Repository Structure

.
|-- ml.jpeg
|-- mod1/
|   `-- Gradient Descent/
|       `-- student_scores.csv
|-- mod2/
|   |-- iris.data
|   |-- ae.train
|   |-- ae.test
|   |-- size_ae.train
|   `-- size_ae.test
|-- mod3/
|   |-- GA.ipynb
|   |-- ga_m.py
|   |-- GA-on-SVM-for-Y1.py
|   |-- dataset.xlsx
|   |-- GA_guideline.pdf
|   `-- GA parameters details.pdf
|-- mod4/
|   |-- IG.py
|   |-- PCA.py
|   |-- Ranking_of_feature.py
|   |-- feature_forward_and_backward.py
|   |-- feature_backward.py
|   |-- dermatology.data
|   |-- dermatology.names
|   `-- dermatology_csv.csv
|-- mod5/
|   |-- logistic_regression.py
|   |-- decision_tree_classification.py
|   |-- random_forest_classification.py
|   |-- svm.py
|   |-- Untitled.ipynb
|   |-- Untitled1.ipynb
|   `-- dermatology_csv.csv
|-- mod6/
|   |-- Text_Preprocessing.py
|   `-- Text_Preprocessing_Clustering.py
`-- mod7/
    |-- rnn.py
    |-- Google_Stock_Price_Train.csv
    `-- Google_Stock_Price_Test.csv

Module Guide

Module	Focus	Main Files	What It Demonstrates
`mod1`	Gradient descent dataset	`student_scores.csv`	Small supervised learning dataset with study hours, scores, and pass/fail labels
`mod2`	Core classification datasets	`iris.data`, `ae.train`, `ae.test`	Iris data and train/test numeric datasets for lab experiments
`mod3`	Genetic algorithms	`GA.ipynb`, `ga_m.py`, `GA-on-SVM-for-Y1.py`, `dataset.xlsx`	Binary encoding, roulette-wheel selection, crossover, mutation, elitist survival, and GA-driven SVM parameter search draft
`mod4`	Feature engineering	`IG.py`, `PCA.py`, `Ranking_of_feature.py`, `feature_forward_and_backward.py`	Mutual information, PCA, variance-based feature ranking, forward/backward feature selection
`mod5`	Classifier comparison	`logistic_regression.py`, `decision_tree_classification.py`, `random_forest_classification.py`, `svm.py`	Dermatology classification with multiple algorithms, imputation, scaling, reports, and confusion matrices
`mod6`	NLP preprocessing and clustering	`Text_Preprocessing.py`, `Text_Preprocessing_Clustering.py`	Tokenization, stemming, lemmatization, stopwords, POS tagging, n-grams, TF-IDF, KMeans clustering
`mod7`	Deep learning time-series prediction	`rnn.py`, Google stock CSV files	LSTM-based Google stock-price prediction using Keras/TensorFlow

Key Topics Covered

Gradient descent datasets and supervised learning basics
Iris and other train/test datasets for classification experiments
Genetic algorithm implementation from scratch
GA operators: population generation, roulette-wheel selection, crossover, mutation, and elitism
Feature selection with mutual information
Dimensionality reduction with Principal Component Analysis
Sequential forward and backward feature selection
Logistic regression, decision trees, random forests, and SVM
Confusion matrices and classification reports
NLP text cleaning with NLTK
TF-IDF vectorization and KMeans text clustering
LSTM recurrent neural network for stock-price prediction

Highlight Labs

1. Genetic Algorithm From Scratch

Location: mod3/GA.ipynb, mod3/ga_m.py

The genetic algorithm lab optimizes a mathematical objective function:

f(x) = x^3 + 9

The implementation uses:

6-bit binary chromosomes
Population size of 10
Roulette-wheel parent selection
Single-point crossover
Mutation
Replacement of weak offspring with strong parent solutions

This is one of the strongest parts of the repository because it shows the optimization loop explicitly instead of hiding it behind a library.
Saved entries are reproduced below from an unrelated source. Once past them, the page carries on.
-- ==== Sys2Proof/Machine/Admission.lean ====
section
/-!
DEFINITION. Admission at a boundary: re-handling of shares whose pages moved (R124), the checks and the cost model (R53,
R65, R128 to R132), applying the appended tokens and dispatching the passes (R66, R134).
-/

namespace Sys2Proof.Machine

/-! ## What a covered page is to a share at the boundary -/

/-- A covered page at the boundary: it fails with a reason, no key of it is visible, or passes read it. -/
inductive PageUse where
  | fail (reason : Nat)
  | ident
  | pass (quad key leaf : Nat)
  deriving DecidableEq, Repr

/-- Classify a covered ordinal (R74, R160, R179, R186, R196, R201, R429). -/
def Node.pageUse (n : Node) (r : SeqRec) (l : Letter) (o : Nat) : PageUse :=
  let d := r.desc
  let slot := d.slot l.layer l.kvHead o
  let k := leafKey d.seq slot
  let lf := n.leaf k
  let early : Bool := decide (l.step < o * d.p)
  let bad (key : Nat) : Nat := mapGetD 0 n.office.bad key
  if r.lostSlot slot then .fail stPoisoned
  else match lf.st with
    | .none =>
      match n.home r slot with
      | .fresh => if early then .ident else .pass ((n.placeQuad r slot).getD 0) (newKey k) k
      | _ => .fail stNotHome
    | .dropped => .fail stDonePartial
    | .redirect => .fail stNotHome
    | _ =>
      if n.inT1 lf && bad lf.frame != 0 then .fail (bad lf.frame)
      else if lf.poisoned then .fail stPoisoned
      else if n.inT1 lf then
        if (n.quad lf.quad).st = .offline then .fail stPageLost
        else if lf.st = .allocated && early then .ident
        else .pass lf.quad lf.frame k
      else if n.inLow k lf then
        let q := (n.placeQuad r slot).getD ((n.partQuads r.partition).headD 0)
        if bad (lowKey k) ≠ 0 then .fail (bad (lowKey k)) else .pass q (lowKey k) k
      else .fail stNotHome

/-! ## The cost model (R128 to R131) -/

/-- What admission has committed so far in a tick. -/
structure Adm where
  committed : Map Nat           -- cycles by core
  fetch     : Map Nat           -- fetch granules by quad
  merge     : Map Nat           -- merge cycles by quad
  seen      : List Nat          -- pages already in the tick's pigeonholes
  passes    : List Pass
  slots     : Map Nat           -- admitted shares, by sheet × 32 + partition
  owed      : List Nat          -- partitions with an allocation that failed: their policy has still to run
  deriving DecidableEq, Repr, Inhabited

/-- The pass key of a letter (R128). -/
def Letter.passKey (l : Letter) : PassKey := ⟨l.recipe, l.scale, l.param, l.qcompute, l.bias, l.topk, l.scoresOnly⟩

/-- FETCH_GRANULES (R130). -/
def Node.fetchGranules (n : Node) : Nat := n.time.period * 12288 / 10 / 4096

/-- Merge cycles of a pass (R131). -/
def mergeCycles (l : Letter) : Nat := ceilDiv (64 * (dOut l.dcode + 2 + 2 * l.topk)) 512

/-- Parts of a page: halve the tile tree until each costs at most the budget (R129). -/
def splitTiles (budget dcode : Nat) (key : PassKey) (folded : Bool) : Nat → Nat → Nat
  | 0, t => t
  | fuel + 1, t => if passCycles t dcode key folded ≤ budget ∨ t ≤ 1 then t else splitTiles budget dcode key folded fuel (t / 2)

/-- Charge a page new to the tick's pigeonholes: it needs its reservation, and a page of a lower tier must be wholly
staged; its granules not staged at the boundary are fetched. None holds the share. -/
def Node.chargePage (n : Node) (a : Adm) (quad key : Nat) : Option Adm :=
  if a.seen.contains key then some a
  else match mapFind? n.office.staged key with
    | none => none
    | some s =>
      if s.waiting || (s.lower && !s.landed) then none
      else
        let g := mapGetD 0 a.fetch quad + (s.granules - s.have')
        if n.fetchGranules < g then none
        else some { a with seen := key :: a.seen, fetch := mapInsert a.fetch quad g }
2. Dermatology Classification Suite

Location: mod5/

The dermatology classification scripts train multiple models on a dataset with 34 features and a target class column.

Models included:

Logistic Regression
Decision Tree with entropy criterion
Random Forest
Linear Support Vector Machine

Each script follows a similar pipeline:

flowchart LR
    A["dermatology_csv.csv"] --> B["Train/Test Split"]
    B --> C["StandardScaler"]
    C --> D["Mean Imputation"]
    D --> E["Classifier"]
    E --> F["Predictions"]
    F --> G["Classification Report"]
    F --> H["Confusion Matrix Heatmap"]

3. Feature Selection and PCA

Location: mod4/

This module explores how feature preparation affects model performance.

Included techniques:

Mutual information-based feature selection in IG.py
PCA-based dimensionality reduction in PCA.py
Variance-based feature ranking in Ranking_of_feature.py
Sequential forward/backward feature selection in feature_forward_and_backward.py

The main dataset is dermatology_csv.csv, which contains 366 records, 34 feature columns, and 1 class label column.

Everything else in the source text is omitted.